-- ==== Sys2Proof/Machine/Staging.lean ====
section
/-! DEFINITION. The power domains (R558). -/

namespace Sys2Proof.Machine

open Sys2Proof

/-- Power domain `d` is powered (R558). -/
def Hub.domainOn (h : Hub) (d : Nat) : Bool := bitAt (h.get F.HRT_PWR_DOM_on (d / 64)) (d % 64)
/-- Power domain `d` is switched on or off (R558). -/
def Hub.setDomain (d : Nat) (b : Bool) (h : Hub) : Hub :=
  h.put F.HRT_PWR_DOM_on (d / 64) (setBits (h.get F.HRT_PWR_DOM_on (d / 64)) (d % 64) 1 (b2n b))
/-- Power domains `d` to `d + n - 1` are switched on. -/
def Hub.powerUp (d n : Nat) (h : Hub) : Hub := (List.range n).foldl (fun h k => h.setDomain (d + k) true) h
/-- Power domain `d` was isolated, and stays off until cold reset (R559); a cleared fault bit does not power it. -/
def Hub.isolated (h : Hub) (d : Nat) : Bool := h.cut.contains d
/-- The power domain of spoke `n` (R558): the anvil aggregator or the Tongs. -/
def spokeDomain (n : Nat) : Nat := if n < 8 then 88 + n else 56 + n
/-- Spoke `n` is powered (R38, R559). -/
def Hub.spokeOn (h : Hub) (n : Nat) : Bool := h.domainOn (spokeDomain n)

end Sys2Proof.Machine
end

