/-- Node `p`'s segment has 1 KiB left under STOP or STOP_AND_QUENCH (R76, R77): under RING the first segment to fill stops
every writer within 1 µs, and the first to fill since the start asks for the quench. -/
def Hub.segmentFull (t p : Nat) (h : Hub) : Hub :=
  let quench := h.get F.TRC_RING_CFG_policy == 2
  let cause := b2n quench
  let h := h.stopWriter t p cause
  let h := if h.flag F.TRC_RING_CFG_stop_scope then h
    else (List.range 8).foldl (fun h q =>
      if q ≠ p ∧ (h.node q).accept ∧ (h.node q).stopDue.isNone then
        h.modNode q fun x => { x with stopDue := some (t + us 1), stopCause := cause }
      else h) h
  if quench ∧ !h.time.filled then
    { h with time := { h.time with filled := true } }.askQuench { source := 3, unit := collectorOf p, mask := allDies }
  else h

/-- The fill level crosses the threshold for the first time since the start (R78). -/
def Hub.checkThreshold (t p : Nat) (h : Hub) : Hub :=
  let th := h.get F.TRC_FILL_threshold
  let fill := h.sget F.TRC_SEG_STATUS_fill p
  if th ≠ 0 ∧ !(h.node p).crossed ∧ th * h.segSize / 256 ≤ fill then
    (h.modNode p fun x => { x with crossed := true }).emit t (collectorOf p) 0xE8 none
      (p * 2 ^ 24 + fill / 1024 / 16 % 2 ^ 24)
  else h

/-- The writer of node `p` takes a record into its segment (R73, R76, R78). -/
def Hub.writerAccept (t p : Nat) (r : Rec) (h : Hub) : Hub :=
  let h := (h.segWrite p r).checkThreshold t p
  if h.get F.TRC_RING_CFG_policy ≠ 0 ∧ h.segSize ≤ h.sget F.TRC_SEG_STATUS_wptr p + 1024 then h.segmentFull t p
  else h

/-- A stopped writer discards a record and counts it (R76). One that has never been started discards it uncounted. DESIGN
CHOICE (assumption 60): R76 speaks of a stopped writer alone. -/
def Hub.writerDiscard (p : Nat) (r : Rec) (h : Hub) : Hub :=
  if h.sget F.TRC_SEG_STATUS_stopped p = 0 then h
  else if classLevel r.cls = 7 then h.sbump F.TRC_LOSS_L7_dropped p 0 1
  else h.sbump F.TRC_LOSS_TOTAL_dropped p (classLevel r.cls) 1

/-- A level whose threshold a FIFO falls below, when it falls to `n` records (R75). -/
def fallsBelow (n lv : Nat) : Bool := n + 1 == (lv + 1) * 64

/-- The collector of spoke `n` passes its oldest record to its node's writer (R62, R73), unless that is a level 7 record
and the writer's FIFO is full (R74); a level whose threshold its FIFO falls below reports its drops (R75), and a record
whose source waits takes the place. A writer that accepts no records discards it (R76). -/
def Hub.collectorPass (t n : Nat) (h : Hub) : Hub :=
  let p := nodeOf n
  match (h.spoke n).fifo with
  | [] => h
  | r :: rest =>
    if classLevel r.cls = 7 ∧ 512 ≤ (h.node p).fifo.length ∧ (h.node p).accept then h
    else
      let h := h.modSpoke n fun x => { x with
        fifo := (x.held.take 1).foldl (fun l y => insertRec y l) rest, held := x.held.drop 1 }
      let h := (List.range 7).foldl (fun h lv => if fallsBelow rest.length lv then h.emitLoss t n lv else h) h
      if (h.node p).accept then h.writerPush t p r else h.writerDiscard p r
/-- Node `p`'s writer takes the oldest record of its FIFO to its segment (R73). -/
def Hub.writerStore (t p : Nat) (h : Hub) : Hub :=
  match (h.node p).fifo with
  | [] => h
  | r :: rest =>
    let h := h.modNode p fun x => { x with fifo := rest ++ x.held.take 1, held := x.held.drop 1 }
    let h := (List.range 7).foldl (fun h lv => if fallsBelow rest.length lv then h.emitWriterLoss t p lv else h) h
    if (h.node p).accept then h.writerAccept t p r else h.writerDiscard p r

/-- TRACE_WRITE (R73, R76): collector `spoke` passes a record to its node's writer; from 32 on, a node's writer stores
one. -/
def execTraceWrite (spoke : Nat) (s : State) : Out :=
  s.liftIf (decide (spoke < 40)) fun t h => if spoke < 32 then h.collectorPass t spoke else h.writerStore t (spoke - 32)

/-- When the loss record of a level falls due (R75): a collector's, or from 32 on a node's writer's. -/
def Hub.lossDue (h : Hub) (n lv : Nat) : Option Nat :=
  let x := if n < 32 then h.loss n lv else h.writerLoss (n - 32) lv
  if x.count = 0 then none else some x.due

/-- LOSS_RECORD_TIMER (R75), of collector `spoke`, or from 32 on of a node's trace writer. -/
def execLossRecordTimer (spoke : Nat) (level : Nat) (s : State) : Out :=
  if spoke < 40 ∧ level < 7 then
    s.liftAt (s.hub.lossDue spoke level) fun t h =>
      if spoke < 32 then h.emitLoss t spoke level else h.emitWriterLoss t (spoke - 32) level
  else .refused .illFormed

/-- RING_STOP (R77): the stop that the first full segment sent reaches this node's writer. -/
def execRingStop (node : Nat) (s : State) : Out :=
  if node < 8 then s.liftAt (s.hub.node node).stopDue fun t h => h.stopWriter t node (h.node node).stopCause
  else .refused .illFormed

#### ABOUT THIS EXERCISE
Put down each entry again, unchanged and complete.

#### OUTPUT OF THE EXERCISE
-- ==== Sys2Proof/Machine/Staging.lean ====
section
/-! DEFINITION. The power domains (R558). -/

namespace Sys2Proof.Machine

open Sys2Proof

/-- Power domain `d` is powered (R558). -/
def Hub.domainOn (h : Hub) (d : Nat) : Bool := bitAt (h.get F.HRT_PWR_DOM_on (d / 64)) (d % 64)
/-- Power domain `d` is switched on or off (R558). -/
def Hub.setDomain (d : Nat) (b : Bool) (h : Hub) : Hub :=
  h.put F.HRT_PWR_DOM_on (d / 64) (setBits (h.get F.HRT_PWR_DOM_on (d / 64)) (d % 64) 1 (b2n b))
/-- Power domains `d` to `d + n - 1` are switched on. -/
def Hub.powerUp (d n : Nat) (h : Hub) : Hub := (List.range n).foldl (fun h k => h.setDomain (d + k) true) h
/-- Power domain `d` was isolated, and stays off until cold reset (R559); a cleared fault bit does not power it. -/
def Hub.isolated (h : Hub) (d : Nat) : Bool := h.cut.contains d
/-- The power domain of spoke `n` (R558): the anvil aggregator or the Tongs. -/
def spokeDomain (n : Nat) : Nat := if n < 8 then 88 + n else 56 + n
/-- Spoke `n` is powered (R38, R559). -/
def Hub.spokeOn (h : Hub) (n : Nat) : Bool := h.domainOn (spokeDomain n)

end Sys2Proof.Machine
end

/-- Node `p`'s segment has 1 KiB left under STOP or STOP_AND_QUENCH (R76, R77): under RING the first segment to fill stops
every writer within 1 µs, and the first to fill since the start asks for the quench. -/
def Hub.segmentFull (t p : Nat) (h : Hub) : Hub :=
  let quench := h.get F.TRC_RING_CFG_policy == 2
  let cause := b2n quench
  let h := h.stopWriter t p cause
  let h := if h.flag F.TRC_RING_CFG_stop_scope then h
    else (List.range 8).foldl (fun h q =>
      if q ≠ p ∧ (h.node q).accept ∧ (h.node q).stopDue.isNone then
        h.modNode q fun x => { x with stopDue := some (t + us 1), stopCause := cause }
      else h) h
  if quench ∧ !h.time.filled then
    { h with time := { h.time with filled := true } }.askQuench { source := 3, unit := collectorOf p, mask := allDies }
  else h

/-- The fill level crosses the threshold for the first time since the start (R78). -/
def Hub.checkThreshold (t p : Nat) (h : Hub) : Hub :=
  let th := h.get F.TRC_FILL_threshold
  let fill := h.sget F.TRC_SEG_STATUS_fill p
  if th ≠ 0 ∧ !(h.node p).crossed ∧ th * h.segSize / 256 ≤ fill then
    (h.modNode p fun x => { x with crossed := true }).emit t (collectorOf p) 0xE8 none
      (p * 2 ^ 24 + fill / 1024 / 16 % 2 ^ 24)
  else h

/-- The writer of node `p` takes a record into its segment (R73, R76, R78). -/
def Hub.writerAccept (t p : Nat) (r : Rec) (h : Hub) : Hub :=
  let h := (h.segWrite p r).checkThreshold t p
  if h.get F.TRC_RING_CFG_policy ≠ 0 ∧ h.segSize ≤ h.sget F.TRC_SEG_STATUS_wptr p + 1024 then h.segmentFull t p
  else h

/-- A stopped writer discards a record and counts it (R76). One that has never been started discards it uncounted. DESIGN
CHOICE (assumption 60): R76 speaks of a stopped writer alone. -/
def Hub.writerDiscard (p : Nat) (r : Rec) (h : Hub) : Hub :=
  if h.sget F.TRC_SEG_STATUS_stopped p = 0 then h
  else if classLevel r.cls = 7 then h.sbump F.TRC_LOSS_L7_dropped p 0 1
  else h.sbump F.TRC_LOSS_TOTAL_dropped p (classLevel r.cls) 1

/-- A level whose threshold a FIFO falls below, when it falls to `n` records (R75). -/
def fallsBelow (n lv : Nat) : Bool := n + 1 == (lv + 1) * 64

/-- The collector of spoke `n` passes its oldest record to its node's writer (R62, R73), unless that is a level 7 record
and the writer's FIFO is full (R74); a level whose threshold its FIFO falls below reports its drops (R75), and a record
whose source waits takes the place. A writer that accepts no records discards it (R76). -/
def Hub.collectorPass (t n : Nat) (h : Hub) : Hub :=
  let p := nodeOf n
  match (h.spoke n).fifo with
  | [] => h
  | r :: rest =>
    if classLevel r.cls = 7 ∧ 512 ≤ (h.node p).fifo.length ∧ (h.node p).accept then h
    else
      let h := h.modSpoke n fun x => { x with
        fifo := (x.held.take 1).foldl (fun l y => insertRec y l) rest, held := x.held.drop 1 }
      let h := (List.range 7).foldl (fun h lv => if fallsBelow rest.length lv then h.emitLoss t n lv else h) h
      if (h.node p).accept then h.writerPush t p r else h.writerDiscard p r
/-- Node `p`'s writer takes the oldest record of its FIFO to its segment (R73). -/
def Hub.writerStore (t p : Nat) (h : Hub) : Hub :=
  match (h.node p).fifo with
  | [] => h
  | r :: rest =>
    let h := h.modNode p fun x => { x with fifo := rest ++ x.held.take 1, held := x.held.drop 1 }
    let h := (List.range 7).foldl (fun h lv => if fallsBelow rest.length lv then h.emitWriterLoss t p lv else h) h
    if (h.node p).accept then h.writerAccept t p r else h.writerDiscard p r

/-- TRACE_WRITE (R73, R76): collector `spoke` passes a record to its node's writer; from 32 on, a node's writer stores
one. -/
def execTraceWrite (spoke : Nat) (s : State) : Out :=
  s.liftIf (decide (spoke < 40)) fun t h => if spoke < 32 then h.collectorPass t spoke else h.writerStore t (spoke - 32)

/-- When the loss record of a level falls due (R75): a collector's, or from 32 on a node's writer's. -/
def Hub.lossDue (h : Hub) (n lv : Nat) : Option Nat :=
  let x := if n < 32 then h.loss n lv else h.writerLoss (n - 32) lv
  if x.count = 0 then none else some x.due

/-- LOSS_RECORD_TIMER (R75), of collector `spoke`, or from 32 on of a node's trace writer. -/
def execLossRecordTimer (spoke : Nat) (level : Nat) (s : State) : Out :=
  if spoke < 40 ∧ level < 7 then
    s.liftAt (s.hub.lossDue spoke level) fun t h =>
      if spoke < 32 then h.emitLoss t spoke level else h.emitWriterLoss t (spoke - 32) level
  else .refused .illFormed

/-- RING_STOP (R77): the stop that the first full segment sent reaches this node's writer. -/
def execRingStop (node : Nat) (s : State) : Out :=
  if node < 8 then s.liftAt (s.hub.node node).stopDue fun t h => h.stopWriter t node (h.node node).stopCause
  else .refused .illFormed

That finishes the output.